Hugh Emrys Griffith (30 May 1912 – 14 May 1980) was a Welsh film, stage, and television actor. He is best remembered for his role in the film Ben-Hur (1959), which earned him critical acclaim and an Academy Award for Best Supporting Actor. Some of his other notable credits include Exodus (1960), Mutiny on the Bounty (1962), Tom Jones (1963), and Oliver! (1968).

Early life
Griffith was born in Marian-glas, Anglesey, Wales, the youngest son of Mary and William Griffith. He was educated at Llangefni County School and attempted to gain entrance to university, but failed the English examination. He was then urged to make a career in banking, becoming a bank clerk and transferring to London to be closer to acting opportunities. 

Just as he was making progress and gained admission to the Royal Academy of Dramatic Arts, he had to suspend his plans in order to join the British Army, serving for six years with the Royal Welch Fusiliers in India and the Burma Campaign during the Second World War. He resumed his acting career in 1946.

Career
Between 1946 and 1976, Griffith won acclaim for many stage roles, in particular for his portrayals of Falstaff, Lear and Prospero. Griffith performed on both sides of the Atlantic, taking leading roles in London, New York City and Stratford. In 1952, he starred in the Broadway adaption of Legend of Lovers, alongside fellow Welsh actor Richard Burton. 

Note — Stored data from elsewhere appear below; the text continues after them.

-- ==== Sys2Proof/Machine/Operands.lean ====
section
/-! DEFINITION. The operand forms: input samples (20_memory.md R73, R75, 41_packer_volume.md R151, R152), the attenuation
(45_volume_lifecycle.md R270), the pins (R275), and the parameters selected by format and family. -/

namespace Sys2Proof.Machine

/-! ## Selecting a parameter -/

/-- The entry of a format. -/
def perFormat {α : Type} (t : PerFormat α) : Format → α
  | .i2s => t.i2s
  | .pt8211 => t.pt8211
  | .exdf => t.exdf
  | .i2sDual => t.i2sDual
  | .pt8211Dual => t.pt8211Dual

/-- The entry of a rate family. -/
def perFamily {α : Type} (t : PerFamily α) : Family → α
  | .f44k1 => t.f44k1
  | .f48k => t.f48k

/-! ## Input samples -/

/-- Bits per sample; none for the invalid depth code (41_packer_volume.md R150: `16 + 8*depthCode`). -/
def bitsOf : BitDepth → Option Nat
  | .bits16 => some 16
  | .bits24 => some 24
  | .bits32 => some 32
  | .invalid => none

/-- Bytes of one sample pair, `2 * B` with `B = bits / 8` (20_memory.md R75). -/
def pairBytes (bits : Nat) : Nat := 2 * (bits / 8)

/-- A well-formed ENQUEUE length: `byteCount mod (2*B) = 0` and `1 <= byteCount/(2*B) <= PAIRS_MAX` (R75). -/
def lengthOk (p : Params) (bits byteCount : Nat) : Bool :=
  decide (byteCount % pairBytes bits = 0 ∧ 1 ≤ byteCount / pairBytes bits ∧ byteCount / pairBytes bits ≤ p.pairsMax)

/-- Bytes as a number, the byte at the lowest index least significant (R73). -/
def leValue : List Byte → Nat
  | [] => 0
  | b :: bs => b.toNat + 256 * leValue bs

/-- `sext_N(v)` (00_scope.md R14). -/
def sext (n v : Nat) : Int := (BitVec.ofNat n v).toInt

/-- `sample(k, B)` of the given input bytes (41_packer_volume.md R151). -/
def sample (bytes : List Byte) (k b : Nat) : Int := sext (8 * b) (leValue ((bytes.drop (k * b)).take b))

/-- `justify(s, bits) = s * 2^(32 - bits)` as an i32 (R152). -/
def justify (v : Int) (bits : Nat) : Word := BitVec.ofInt 32 (v * 2 ^ (32 - bits))

/-! ## Attenuation -/

/-- `-min(0, max(-100, att))`, the magnitude after clamping, 0 .. 100 (45_volume_lifecycle.md R270). -/
def attenuationIndex (att : BitVec 16) : Nat := (-(min 0 (max (-100) att.toInt))).toNat

/-- `VOLTAB[k]` (10_state.md R48). -/
def volTabAt (p : Params) (k : Nat) : Word := (p.volTab[k]?).getD 0

/-! ## Pins -/

/-- The pins in use (45_volume_lifecycle.md R275). -/
def pinsInUse (u : Setup) : List Nat :=
  [u.pinData.toNat, u.pinClkBase.toNat, u.pinClkBase.toNat + 1] ++ (if u.mclkEn then [u.pinMclk.toNat] else [])

/-- `pins_ok()` (R275): every pin in use below `NPINS`, and pairwise different. R273 lets a platform strengthen the test for
the second data pin of a differential-pair format; the model takes R275 as it stands, for every platform and format
(DESIGN CHOICE, log 25). -/
def pinsOk (p : Params) (u : Setup) : Bool :=
  (pinsInUse u).all (fun q => decide (q < p.nPins)) && decide (pinsInUse u).Nodup

end Sys2Proof.Machine
end

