-- ==== Sys2Proof/Machine/Clock.lean ====
section
/-! DEFINITION. The Clock Configurator (42_clock_configurator.md): families, targets, dividers, `clock_plan`,
`clock_commit`, and CHANGE_RATE. -/

namespace Sys2Proof.Machine

/-- `RATE_MIN`, Hz (00_scope.md R10). -/
def rateMin : Nat := 8000

/-- `RATE_MAX`, Hz (R10). -/
def rateMax : Nat := 384000

/-- The legal sample rates (R10, R190, R276). -/
def rateLegal (rate : Nat) : Bool := decide (rateMin ≤ rate ∧ rate ≤ rateMax)

/-- `MCLK_TARGET[fam]`, Hz (R10, R187). -/
def mclkTarget : Family → Nat
  | .f44k1 => 45158400
  | .f48k => 49152000

/-- `fam(rate)` (R181). -/
def fam (rate : Nat) : Family := if rate % 11025 = 0 then .f44k1 else .f48k

/-- `target(mode, f)`; none in `DEFAULT` (R182). -/
def target (p : Params) (m : JitterMode) (f : Family) : Option (SysSource × Word) :=
  match m with
  | .default => none
  | .lj => some (.pll, perFamily p.fLj f)
  | .ljoc => some (.pll, perFamily p.fLjoc f)
  | .ext => some (.ext, perFamily p.fExt f)

/-- `divide(num, den, fractional)` as (int, frac) (R183). -/
def divide (num den : Nat) (fractional : Bool) : Nat × Nat :=
  let q := num * 256 / den
  (q / 256, if fractional then q % 256 else 0)

/-- A divider in its 16.8 fields, or none when the integer part is outside `1 .. 65535` (R186, R188). -/
def checkedDivide (num den : Nat) (fractional : Bool) : Option (BitVec 16 × BitVec 8) :=
  let d := divide num den fractional
  if d.1 < 1 ∨ 65535 < d.1 then none else some (BitVec.ofNat 16 d.1, BitVec.ofNat 8 d.2)

/-- What `clock_plan` returns (R186). -/
structure ClockPlan where
  rate : Word
  fam : Family
  retarget : Bool
  src : SysSource
  sys : Word
  div : BitVec 16 × BitVec 8
  mdiv : BitVec 16 × BitVec 8
deriving DecidableEq, Repr

/-- Whether the rate's family counts as crossed: at INITIALIZE always, else when it differs from the family
recorded in `IS48K` (R186, R191). -/
def crossing (rate : Word) (first : Bool) (s : State) : Bool :=
  first || (decide (fam rate.toNat = Family.f48k) != s.clk.is48k)

/-- The system clock a plan runs on: re-target?, source, Hz (R186). -/
def planSystem (rate : Word) (first : Bool) (s : State) : Bool × SysSource × Word :=
  if crossing rate first s then
    match target s.cfg s.setup.jmode (fam rate.toNat) with
    | none => (false, s.clk.sysSrc, s.clk.sysHz)
    | some (src, hz) => (true, src, hz)
  else (false, s.clk.sysSrc, s.clk.sysHz)

/-- The master-clock divider of a plan: (0, 0) without a master clock (R186, R187). -/
def planMclk (sys : Word) (f : Family) (s : State) : Option (BitVec 16 × BitVec 8) :=
  if s.setup.mclkEn then checkedDivide sys.toNat (mclkTarget f) (decide (s.setup.jmode = .default))
  else some (0, 0)

/-- `clock_plan(rate, first)`; none where it raises `ConfigurationError` (R186). -/
def clockPlan (rate : Word) (first : Bool) (s : State) : Option ClockPlan :=
  let (retarget, src, sys) := planSystem rate first s
  let f := fam rate.toNat
  (checkedDivide sys.toNat (rate.toNat * perFormat s.cfg.osf s.setup.fmt) (decide (s.setup.jmode = .default))).bind
    fun d => (planMclk sys f s).map fun m => ⟨rate, f, retarget, src, sys, d, m⟩

/-- The detach half of `clock_commit` (R185, R186). -/
def commitDetach (first : Bool) (s : State) : State :=
  if first && (decide (s.setup.jmode = .lj) || decide (s.setup.jmode = .ljoc)) && !s.clk.periDet then
    { s with clk := { s.clk with periDet := true } }.emit .periClkDetach
  else s

/-- The re-target half of `clock_commit` (R184, R186). -/
def commitRetarget (p : ClockPlan) (s : State) : State :=
  if p.retarget then
    { s with clk := { s.clk with sysHz := p.sys, sysSrc := p.src } }.emit (.sysClkRetarget p.src p.sys)
  else s

/-- The divider half of `clock_commit` (R186). -/
def commitDividers (p : ClockPlan) (s : State) : State :=
  let s := { s with clk := { s.clk with rate := p.rate, is48k := decide (p.fam = Family.f48k),
                                        divInt := p.div.1, divFrac := p.div.2 } }.emit (.setDivider p.div.1 p.div.2)
  let s := { s with clk := { s.clk with mdivInt := p.mdiv.1, mdivFrac := p.mdiv.2 } }
  if s.setup.mclkEn then s.emit (.setMclkDivider p.mdiv.1 p.mdiv.2) else s

/-- `clock_commit(plan, first)` (R186). -/
def clockCommit (p : ClockPlan) (first : Bool) (s : State) : State :=
  commitDividers p (commitRetarget p (commitDetach first s))

/-- `PLLMAP(hz)`, the setting the platform applies for an event; only a re-target to the PLL has one (R184,
60_exceptions.md R323). -/
def pllSettingOf (p : Params) : OutEvent → Option Nat
  | .sysClkRetarget .pll hz => (p.pllMap.find? (fun e => e.1 = hz)).map Prod.snd
  | _ => none

/-- CHANGE_RATE (R190). -/
def execChangeRate (sampleRate : BitVec 24) (s : State) : Out :=
  if s.lc ≠ .running then raise .illegalCommand s
  else if rateLegal sampleRate.toNat = false then raise .configurationError s
  else
    match clockPlan (sampleRate.setWidth 32) false s with
    | none => raise .configurationError s
    | some p => complete 1 (clockCommit p false s)

end Sys2Proof.Machine
end

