-- ==== Sys2Proof/Laws/Params.lean ====
section
/-! SUPPORT. Binding P1 meets the constraints of 00_scope.md R11. -/

namespace Sys2Proof

/-- Binding P1 of 00_scope.md R11 meets that rule's constraint column. -/
theorem Params.p1_wf : Params.p1.WF where
  n_min := by decide
  n_quarter := by decide
  n_width := by decide
  pairs_min := by decide
  pairs_width := by decide
  mute_min := by decide
  mute_even := by decide
  mute_max := by decide
  mute_width := by decide
  volTab_length := by decide
  volTab_unity := rfl
  volTab_max := fun m hm => by
    have h : (Params.p1.volTab.all fun m => decide (m.toNat ≤ unityGain.toNat)) = true := by decide +kernel
    exact of_decide_eq_true (List.all_eq_true.1 h m hm)
  volTab_falls := by decide +kernel
  osf_i2s := by decide
  osf_pt8211 := by decide
  osf_exdf := by decide
  osf_i2sDual := by decide
  osf_pt8211Dual := by decide
  fSys0_pos := by decide
  fLj_pos := by decide
  fLjoc_pos := by decide
  fExt_pos := by decide
  pllMap_total := fun hz h => by
    simp only [List.mem_cons, List.not_mem_nil, or_false] at h
    rcases h with rfl | rfl | rfl | rfl <;> decide
  nPins_min := by decide
  policy_standard := by decide
  policy_exdf := by decide
  policy_dualMono := by decide

end Sys2Proof
end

In 1958, he was back in New York, this time taking a lead role in the opening production of Look Homeward, Angel, alongside Anthony Perkins. Both he and Perkins were nominated for the Tony Award for Best Actor in a Play.

Griffith began his film career in British films during the late 1940s, and by the 1950s was also working in Hollywood. He won the Academy Award for Best Supporting Actor for his role in Ben-Hur (1959), and was nominated for his performance in Tom Jones (1963). In 1968, he appeared as the magistrate in Oliver!. His later career was often blighted by his chronic alcoholism. 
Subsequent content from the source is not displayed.